• **Problem**:
Count how many lines of the data include "redId". The answer is that number and nothing else.

---- Given entries

/-- An output block is handled; the last one closes the reduction (R105). -/
def State.handleBlock (s : State) (c id k : Nat) : State :=
  let s := s.modRed c id (fun r => { r with blocks := modNth r.blocks k (fun b => { b with handled := true, slots := [] }) })
  match s.redOf c id with
  | some r => if r.blocks.all (·.handled) then s.closeRed r else s
  | none => s

/-- The bytes of output block k become undefined (R99, R106). -/
def State.looseBlock (s : State) (r : Reduction) (k : Nat) : State :=
  match s.trans r.acc (s.homeVa (rdDest r.desc) + k * rdBlockBytes r.desc) (rdBlockBytes r.desc) true with
  | .ok ps => ps.foldl (fun (s : State) (p : Nat × Nat) => s.putFree p.1 p.2) s
  | .error _ => s

/-- A block whose root is not written holds undefined contents (R99). -/
def State.unwriteBlock (s : State) (r : Reduction) (k : Nat) : State :=
  ((s.looseBlock r k).modRed r.ctx r.id (fun r => { r with unwritten := true })).handleBlock r.ctx r.id k

/-- R99: the root of output block k resolves to records, or to no value. In containment mode the prior values are verified (R625). -/
def State.rootWrite (s : State) (r : Reduction) (k : Nat) (v : Option (List (List Nat))) : State :=
  let d := r.desc
  let va := s.homeVa (rdDest d) + k * rdBlockBytes d
  let acc := r.acc
  match v with
  | none =>
    if rdAdd d then s.handleBlock r.ctx r.id k
    else
      let z := List.replicate (rdBlockBytes d) (0 : Byte)
      let ps := (s.trans acc va (rdBlockBytes d) true).toOption.getD []
      ((s.tryWriteVa acc va z).sealPieces 6 r.ctx r.task r.step ps).handleBlock r.ctx r.id k
  | some recs =>
    let n := rdOutBytes d
    match (if rdAdd d then s.readVa acc va (rdBlockBytes d) else .ok []) with
    | .error _ => s.unwriteBlock r k
    | .ok old =>
      let outs := (List.range (rdElems d)).map (fun i =>
        rootRec r (k * rdElems d + i) (nth [] recs i)
          (if rdAdd d then some (leNat ((old.drop (i * n)).take n)) else none))
      let ps := (s.trans acc va (rdBlockBytes d) true).toOption.getD []
      match (if rdAdd d then s.unverified (ps.map (fun p => ⟨false, p.1, p.2⟩)) else none) with
      | some b => (s.badBlockEvent b).unwriteBlock r k
      | none =>
      let s := (s.tryWriteVa acc va (outs.flatMap (·.1))).sealPieces 6 r.ctx r.task r.step ps
      let s := s.modRed r.ctx r.id (fun r => { r with ev := r.ev.count (Ev.sum (outs.map (·.2))) })
      s.handleBlock r.ctx r.id k

/-! ### Occupancy bitmaps (R103, R104) -/

/-- Virtual address of output block k's part of the spill region: its bitmap, then its slots. -/
def Reduction.partVa (r : Reduction) (k : Nat) : Nat :=
  rdSpill r.desc + 4096 + k * (rdBitmap r.desc + cdiv (rdLeaves r.desc) 2 * rdSlotBytes r.desc)

/-- Virtual address of a slot of the spill region. -/
def Reduction.slotVa (r : Reduction) (k i : Nat) : Nat := r.partVa k + rdBitmap r.desc + i * rdSlotBytes r.desc

/-- The occupancy bits of an output block read 0: no node of it has been accepted. -/
def State.clearBitmap (s : State) (r : Reduction) (k : Nat) : State :=
  s.tryWriteVa r.acc (r.partVa k) (List.replicate (rdBitmap r.desc) 0)

/-- The occupancy bit of a node is set in the spill region. -/
def State.setOccBit (s : State) (r : Reduction) (k : Nat) (n : Nat × Nat) : State :=
  let b := Config.occBit (rdLeaves r.desc) n.1 n.2 % (2 * rdLeaves r.desc - 1)
  match s.readVa r.acc (r.partVa k + b / 8) 1 with
  | .ok l => s.tryWriteVa r.acc (r.partVa k + b / 8) [nth 0 l 0 ||| BitVec.ofNat 8 (2 ^ (b % 8))]
  | .error _ => s

/-! ### Registration (R91, R92, R94, R101, R102, R558) -/

/-- The codes with which a registration of context c completes (R92). A forwarding registration translates nothing. -/
def State.registerCodes (s : State) (c d : Nat) : List Nat :=
  (if s.redBad c d then [cDescriptor] else []) ++
  (if (s.homeOf (rdDest d)).isSome then []
   else match s.xlatTag c with
     | .error e => [e]
     | .ok _ => s.redAccess (s.accOf c) d)

/-- A reduction opens on this module under a bank of its context's table: its blocks have their adders, its bitmaps are
clear, and one without leaves resolves absent at once. -/
def State.openRed (s : State) (c d : Nat) (old : List Reduction) (r : Reduction) : State :=
  let acc := s.accOf c
  let blocks := (List.range (rdBlocks d)).map (fun k =>
    let pa := match s.transAddr acc (s.homeVa (rdDest d) + k * rdBlockBytes d) true with
      | .ok p => p
      | .error _ => 0
    (⟨adderOf pa, [], [], [], false⟩ : OutBlock))
  let r := { r with status := .open_, blocks := blocks, home := s.ownId }
  let s := (({ s with reds := old ++ [r] } : State).refTable r.xlat).countOpen
  let s := (List.range (rdBlocks d)).foldl (fun s k => s.clearBitmap r k) s
  if rdLeaves d = 0 then
    (List.range (rdBlocks d)).foldl (fun s k => match s.redOf c r.id with
      | some r => s.rootWrite r k none
      | none => s) s
  else s

/-- A registration of context c: its code and the state. A forwarding registration holds nothing here. -/
def State.register (s : State) (c d : Nat) : State × Nat :=
  match s.registerCodes c d with
  | e :: es => (s, firstCode (e :: es))
  | [] =>
    let old := s.reds.filter (fun r => !(r.ctx = c && r.id = rdId d))
    let xl := match s.xlatTag c with
      | .ok x => some x
      | .error _ => none
    let base : Reduction :=
      { ctx := c, id := rdId d, gen := rdGen d, desc := d, status := .forwarding, step := s.stepNow c,
        key := s.seedKey c (rdSeed d), rights := s.obj (kSeed c 2), xlat := none, blocks := [], dups := 0, stale := 0,
        ev := .none, unwritten := false, home := 0 }
    match s.homeOf (rdDest d) with
    | some m => ({ s with reds := old ++ [{ base with home := m }] }, cOk)
    | none => (s.openRed c d old { base with xlat := xl }, cOk)

/-- Open reductions of the device (R448). -/
def State.openReds (s : State) : Nat := (s.reds.filter (fun r => r.status = .open_)).length

/-- R448, R465, R558: a registration that cannot start: 1,024 reductions are open, and it is no forwarding one. -/
def State.redWaits (s : State) (d : Nat) : Bool := 1024 ≤ s.openReds && (s.homeOf (rdDest d)).isNone

/-- REDUCE_POSITION: the dispatcher takes a REDUCE position and registers its reduction; it waits while 1,024 are open. -/
def State.reducePosition (s : State) (cl q : Nat) : State :=
  if !s.qReady cl q || !(s.queue cl q).reissue.isEmpty || !(s.queue cl q).saved.isEmpty then s
  else match s.headDesc cl q with
    | .error _ => s
    | .ok d =>
      let c := s.qCtx cl q
      if dKind d ≠ 2 || (!s.headBad c d && s.redWaits (d % 2 ^ 320)) then s
      else
        let r := s.takeHead cl q
        match s.admission c d (fun d => s.registerCodes c (d % 2 ^ 320)) with
        | .wait => s
        | .fail e => r.1.finishHead cl q r.2 e d
        | .go d =>
          let z := r.1.register c (d % 2 ^ 320)
          z.1.finishHead cl q r.2 z.2 d

/-- REDUCE_POSITION (R458). -/
def execReducePosition (cl : Fin 12) (q : Fin 16) (s : State) : Host.Outcome State Fault Refusal :=
  .next (s.reducePosition cl.val q.val)

/-- R106: an open reduction of a context is cancelled. Blocks whose roots were not written hold undefined contents. A
forwarding registration is dropped (R558). -/
def State.cancelRed (s : State) (c id : Nat) : State :=
  match s.redOf c id with
  | none => s
  | some r =>
    match r.status with
    | .forwarding => s.modRed c id (fun r => { r with status := .cancelled })
    | .open_ =>
      let s := (List.range r.blocks.length).foldl (fun s k =>
        if (r.blocks.getD k ⟨0, [], [], [], false⟩).handled then s else
          s.looseBlock r k) s
      let s := (List.range r.blocks.length).foldl (fun s k => s.clearBitmap r k) s
      let s := s.modRed c id (fun r => { r with
        status := .cancelled, blocks := r.blocks.map (fun b => { b with occ := [], doneRanges := [], slots := [] }) })
      (s.unrefTable r.xlat).countOpen
    | _ => s

/-- REDUCTION_CANCEL (R106). -/
def execReductionCancel (ctx : Fin 64) (redId : BitVec 16) (s : State) : Host.Outcome State Fault Refusal :=
  .next (s.cancelRed ctx.val redId.toNat)

/-! ### Pairing in one output block (R95, R97, R98) -/

/-- Whether ranges together cover [a, b). -/
def covered (rs : List (Nat × Nat)) : Nat → Nat → Nat → Bool
  | 0, a, b => b ≤ a
  | n + 1, a, b =>
    if b ≤ a then true
    else match rs.find? (fun r => r.1 ≤ a && a < r.2) with
      | some r => covered rs n r.2 b
      | none => false

/-- Whether every leaf of [a, b) is marked done. -/
def OutBlock.resolved (k : OutBlock) (a b : Nat) : Bool := covered k.doneRanges (k.doneRanges.length + 1) a b

/-- The parent of a node of the tree and its sibling, walking down from [lo, hi) (R73). -/
def parentIn : Nat → Nat → Nat → Nat → Nat → Option ((Nat × Nat) × (Nat × Nat))
  | 0, _, _, _, _ => none
  | n + 1, lo, hi, a, b =>
    if hi ≤ lo + 1 then none
    else
      let m := lo + leftSize (hi - lo)
      if a = lo ∧ b = m then some ((lo, hi), (m, hi))
      else if a = m ∧ b = hi then some ((lo, hi), (lo, m))
      else if b ≤ m then parentIn n lo m a b
      else parentIn n m hi a b

/-- What happens in a block while nodes arrive. -/
structure Pairing where
  blk : OutBlock
  ev : Ev
  pairs : Nat
  passes : Nat
  /-- Values placed in the spill region: slot and records. -/
  spills : List (Nat × List (List Nat))
  root : Option (List (List Nat))
  /-- A pending value stood in a POISONED block (R99). -/
  lost : Bool

/-- What pairing in a block depends on beside it: leaves, function mode, kind, free granules of its adder, granules of a
value, and which spill slots cannot be read. -/
structure PairEnv where
  leaves : Nat
  tm1 : Bool
  kind : Nat
  free : Nat
  need : Nat
  bad : Nat → Bool

/-- R98: the node [a, b) has every leaf done and nothing of it has arrived. -/
def OutBlock.gone (k : OutBlock) (a b : Nat) : Bool := k.resolved a b && !k.occ.any (fun o => a ≤ o.1 && o.2 ≤ b)

/-- Granules that a block's slots hold on chip. -/
def OutBlock.granules (k : OutBlock) (need : Nat) : Nat := (k.slots.filter (fun x => x.spilled.isNone)).length * need

/-- R95, R98: a node arrives with its value. -/
def arrive (e : PairEnv) (had : Nat) : Nat → Pairing → Nat → Nat → List (List Nat) → Pairing
  | 0, p, _, _, _ => p
  | n + 1, p, a, b, v =>
    let p := { p with blk := { p.blk with occ := (a, b) :: p.blk.occ } }
    if a = 0 ∧ b = e.leaves then { p with root := some v }
    else match parentIn 64 0 e.leaves a b with
      | none => p
      | some (par, sib) =>
        match p.blk.slots.find? (fun x => x.a = sib.1 && x.b = sib.2) with
        | some x =>
          let blk := { p.blk with slots := p.blk.slots.filter (fun y => !(y.a = x.a && y.b = x.b)) }
          if x.spilled.any e.bad then { p with blk := blk, lost := true }
          else
            let c := if x.a < a then combineRows e.tm1 e.kind x.recs v else combineRows e.tm1 e.kind v x.recs
            arrive e had n { p with blk := blk, ev := p.ev.plus c.2, pairs := p.pairs + 1 } par.1 par.2 c.1
        | none =>
          if p.blk.gone sib.1 sib.2 then arrive e had n { p with passes := p.passes + 1 } par.1 par.2 v
          else if p.blk.granules e.need + e.need ≤ e.free + had then
            { p with blk := { p.blk with slots := p.blk.slots ++ [⟨a, b, v, none⟩] } }
          else
            let i := ((List.range (p.blk.slots.length + 1)).find? (fun i =>
              !p.blk.slots.any (fun x => x.spilled = some i))).getD 0
            { p with blk := { p.blk with slots := p.blk.slots ++ [⟨a, b, v, some i⟩] }, spills := p.spills ++ [(i, v)] }

/-- R98: pending values whose sibling has resolved absent are promoted, from the bottom up. -/
def promote (e : PairEnv) (had : Nat) : Nat → Pairing → Pairing
  | 0, p => p
  | n + 1, p =>
    match p.blk.slots.find? (fun x => match parentIn 64 0 e.leaves x.a x.b with
        | some (_, sib) => p.blk.gone sib.1 sib.2
        | none => false) with
    | none => p
    | some x =>
      let p := { p with blk := { p.blk with slots := p.blk.slots.filter (fun y => !(y.a = x.a && y.b = x.b)) } }
      if x.spilled.any e.bad then { p with lost := true }
      else match parentIn 64 0 e.leaves x.a x.b with
        | some (par, _) => promote e had n (arrive e had 64 { p with passes := p.passes + 1 } par.1 par.2 x.recs)
        | none => p

/-- Granules free at an adder: pending values and assemblies (R447, R559) hold the others. -/
def State.freeGranules (s : State) (ma : Nat) : Nat :=
  adderGranules - ((s.fab.assembly.filter (fun a => a.adder = ma)).map (·.granules)).sum - ((s.reds.filter (fun r => r.status = .open_)).map (fun r =>
    ((r.blocks.filter (fun b => b.adder = ma)).map (fun b => b.granules (rdGranules r.desc))).sum)).sum

/-- The surroundings of pairing in block k of a reduction. -/
def State.pairEnv (s : State) (r : Reduction) (k ma : Nat) : PairEnv :=
  { leaves := rdLeaves r.desc, tm1 := s.tm1, kind := rdKind r.desc, free := s.freeGranules ma, need := rdGranules r.desc,
    bad := fun i => match s.readVa r.acc (r.slotVa k i) (rdSlotBytes r.desc) with
      | .ok _ => false
      | .error _ => true }

/-- The effect of a pairing on a reduction: the block, counters, spilled values, and the root that resolved. -/
def State.settle (s : State) (r : Reduction) (k ma : Nat) (p : Pairing) : State :=
  let old := ((r.blocks[k]?).elim [] (·.occ)).length
  let s := (p.blk.occ.take (p.blk.occ.length - old)).foldl (fun s n => s.setOccBit r k n) s
  let s := p.spills.foldl (fun s x => s.tryWriteVa r.acc (r.slotVa k x.1) (x.2.flatMap (fun w => w.flatMap (toLE 4)))) s
  let s := ((s.cnt48 (kDev (0x7400 + ma) 1) p.pairs).cnt48 (kDev (0x7400 + ma) 2) p.passes).cnt48
    (kDev (0x7400 + ma) 5) p.spills.length
  let s := s.modRed r.ctx r.id (fun r => { r with
    ev := r.ev.count p.ev, blocks := modNth r.blocks k (fun _ => p.blk) })
  let r := (s.redOf r.ctx r.id).getD r
  if p.lost then s.unwriteBlock r k
  else match p.root with
    | some v => s.rootWrite r k (some v)
    | none => if p.blk.gone 0 (rdLeaves r.desc) then s.rootWrite r k none else s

--------

• **Exercise answer**:
2